Fables appeared early in the sequence of ancient school exercises, or progymnasmata. That animals figure so
prominently in these stage-setting composition exercises calls for more scrutiny.
What, exactly, are animals doing there, and what can their presence tell us
about rhetoric as an art?
The treatise on progymnasmata
attributed to Hermogenes asks students to consider the collective delight
experienced by humans in cities, but to do so from the vantage point of an ape.
The writer of the treatise suggests that students expand this fabulous scenario
by composing a speech for said ape. Later,
John of Sardis develops the ape example in an exercise found later in the
sequence, ethopoeia, or speech in
character. Students, that is, were frequently asked to compose in the “voices”
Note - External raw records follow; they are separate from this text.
/-- An edge as its serialiser takes it (R196, R203): its placement P in q from T0, split into pattern-clock cycle, slot and fine delay;
for a drive edge the level code it drives (0 off, 1 VIH, 2 VIL, 3 VTT). -/
structure PlacedEdge where
  p : Int
  clk : Int
  slot : Nat
  fine : Nat
  level : Nat
  deriving DecidableEq, Repr

/-- Where the edges of one channel's last cycle were placed (R196, R203): the edges of its drive serialiser, those of its C1 and C2
serialisers with the lane that takes both, and whether the cycle carried a sentinel (R218). -/
structure Placed where
  ch : Nat
  k : Nat
  sent : Bool
  drive : List PlacedEdge
  c1 : PlacedEdge
  c2 : PlacedEdge
  lane : Nat
  deriving DecidableEq, Repr

/-- The Jets beside their registers (chapter 08): each driver's last level code (absent: off state), the channels whose
cycle in progress is bad (R202), the PMUs connected, the clamps engaged (1 LO, 2 HI), the channels whose block clear
waits for the tick (R175), the PMU samples of this frame and of the last, the scale of each channel's last sample, the samples on
their dedicated links by channel (R15, R183), and each channel's edges last placed. -/
structure JetSt where
  drv : Sparse
  bad : List Nat
  pmuOn : List Nat
  clamp : Sparse
  blockHeld : List Nat
  sums : List PmuSum
  means : List PmuSum
  scales : Sparse
  link : List (Nat × ScSample)
  placed : List Placed
  deriving DecidableEq, Repr

/-- Corrections that a boundary replaced on a channel: the cycles of its sequencer numbered below `upTo` keep them (R197). -/
structure CorrOld where
  ch : Nat
  upTo : Nat
  drv : Int
  cmp : Int
  deriving DecidableEq, Repr

/-- Edge timing beside its registers (chapter 09): replaced corrections that cycles still keep, oldest first; bad cycles of this frame
and of the last, the status of the last timing-set record and the read selection of object 0x3400:0x12. -/
structure EdgeSt where
  corrOld : List CorrOld
  badFrame : Sparse
  badLast : Sparse
  recStatus : Status
  select : Nat
  deriving DecidableEq, Repr

/-- What Weir has measured on one channel in the frame (R211, R213): sums in 1/16 q and counts of the drive and compare
edges, and the sentinels inserted (R218). -/
structure WeirAcc where
  ch : Nat
  drvSum : Int
  drvN : Nat
  cmpSum : Int
  cmpN : Nat
  sent : Nat
  deriving DecidableEq, Repr

/-- One channel's decision of a frame (R214). -/
structure WeirStep where
  ch : Nat
  drv : Int
  cmp : Int
  deriving DecidableEq, Repr

/-- The decisions of a frame, and whether their unit completed before the next tick (R215, R217). -/
structure WeirDecided where
  frame : Nat
  steps : List WeirStep
  delivered : Bool
  deriving DecidableEq, Repr

/-- A bank of a calibration run, with its failure code so far, 0 none (R225). -/
structure CalBank where
  bank : Nat
  code : Nat
  deriving DecidableEq, Repr

/-- Weir beside its registers (chapter 10): the frame's measurements, the sentinel settings in force (R218), pending
decisions, WIT and PHYS of the working record, the calibration run and the two flash copies of the record (R229). -/
structure WeirSt where
  acc : List WeirAcc
  sentOn : List Nat
  sentMax : Sparse
  decided : Option WeirDecided
  wit : Sparse
  phys : Sparse
  run : Option (List CalBank)
  saving : Bool
  copies : List Byte × List Byte
  deriving DecidableEq, Repr

/-- A request in the HBM controller's queue (R347, R348): its source, class, address, lines, the bytes and byte enables of
a write, whether it is promoted, the issue number at its port, and the keyed region, if any, that each line was accepted for. -/
structure HbmReq where
  id : Nat
  src : Nat
  cls : Nat
  addr : Nat
  lines : Nat
  write : Option (List Byte)
  be : Nat
  promoted : Bool
  seq : Nat
  regions : List (Option Nat)
  deriving DecidableEq, Repr

/-- One entry of a bank's disturbance table (R351). -/
structure DistEnt where
  bank : Nat
  row : Nat
  count : Nat
  deriving DecidableEq, Repr

/-- The HBM stack and its controller beside their registers (chapter 15): contents, the words of each line that hold a
single-bit or a double-bit error, the queue, the bytes moved in the 1 µs window by class, lines moved and requests
promoted in the frame, open rows (row + 1 by bank), disturbance tables, rows due a targeted refresh, targeted refreshes of
the frame with their first bank, the error log, the scrubber's next line, spare rows in use (spare + 1 by 32,768 × bank + replaced
row), the row being replaced in the same numbering (R544), the uncorrectable lines since reset, and the first page and the number of
pages of the range pass that runs. -/
structure HbmSt where
  mem : Memory
  sgl : Sparse
  dbl : Sparse
  queue : List HbmReq
  nextId : Nat
  moved : Sparse
  lines : Sparse
  promoted : Sparse
  rows : Sparse
  dist : List DistEnt
  due : List (Nat × Nat)
  tgtCount : Nat
  tgtBank : Nat
  log : List Nat
  scrubAt : Nat
  spares : Sparse
  subst : Option Nat
  uncorrTotal : Nat
  corrFrame : Nat
  corrLast : Nat
  accAddr : Nat
  accStatus : Status
  passFirst : Nat
  passCount : Nat
  deriving DecidableEq, Repr

/-- A cached node of a counter tree (R367, R368): region, level, number, its eight counters, its POISON byte, and whether
it differs from HBM and is held under the key of a rekey in progress. -/
structure EncNode where
  region : Nat
  level : Nat
  j : Nat
  ctr : List Nat
  poison : Nat
  dirty : Bool
  newKey : Bool
  deriving DecidableEq, Repr

/-- Inline encryption beside its registers (chapter 16): key ID states (0 FREE, 1 IN_USE, 2 RETIRING), data and tree keys,
the next draw of the random-bit generator, root counters and POISON bits, the node cache, the old key ID of a rekey, the lines
poisoned in the frame and in the last one, the cause of a rekey that waits for a key ID, the regions whose key was erased since
they took it, the region of the tree pass that runs, and the tree passes cut short. -/
structure EncSt where
  ids : Sparse
  dataKey : Sparse
  treeKey : Sparse
  draws : Nat
  rootCtr : Sparse
  rootPoison : Sparse
  cache : List EncNode
  oldKey : Sparse
  poisonFrame : Sparse
  poisonLast : Sparse
  pendCause : Sparse
  erased : List Nat
  passRegion : Nat
  passCuts : Nat
  deriving DecidableEq, Repr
of animals, to perform as animals.
My paper will examine such prompts to perform as
animals in educational settings, with a particular focus on the progymnasmata tradition. I will argue
that performing as animals helps to infuse early rhetorical education with more
than low-stakes fictitious play, but that animals function more generally as an
other—an other to humans, and uniquely, an other to children. Here the stakes
of the animal question become more apparent for rhetorical studies: animals’
centrality in rhetorical education expands rhetoric from the art of observing
the available means of persuasion to an art of becoming someone—or something—else.
Abstract Two, CCCC
Animals in Ancient School Exercises
The recent flurry of attention to ancient school exercises called
progymnasmata has interested
compositionists for the way they make writing regular and habitual, and how
they ease students into the difficulties of rhetorical training. Thanks in part
to J. David Fleming’s recent exhortation to embrace the “very idea” of these
exercises, the progymnasmata are
finding their way into classrooms and textbooks (D’Angelo, Crowley and Hawhee).
This small but discernible shift in practice might usefully be accompanied by careful
scrutiny of the exercises themselves, their history, their sequence, and their often
striking content. Why, for example, are the progymnasmata
crawling with animals?
Students working in this tradition usually began by
composing fables about animals, but they were also, later in the sequence, asked
to compose as animals, to write in
the “voice” of, say, an ape interested in forming a city with fellow apes. I
propose to examine the prompts that ask students to compose as animals. If, as
Fleming (quoting Murphy) argues, the point of the progymnasmatawas to “‘become rhetorical,’” then the exercises’ more peculiar features might tell us a
bit more about what exactly that means. For starters, the prompt to compose
as animals helps to infuse early rhetorical education with more than low-stakes
fictitious play; the animals, rather, function more generally as an other—an
other to humans, and uniquely, an other to children. A look at animals in these ancient school exercises begins to expand
rhetoric from the art of observing the available means of persuasion to, more
generally, an art of becoming someone—or something—else.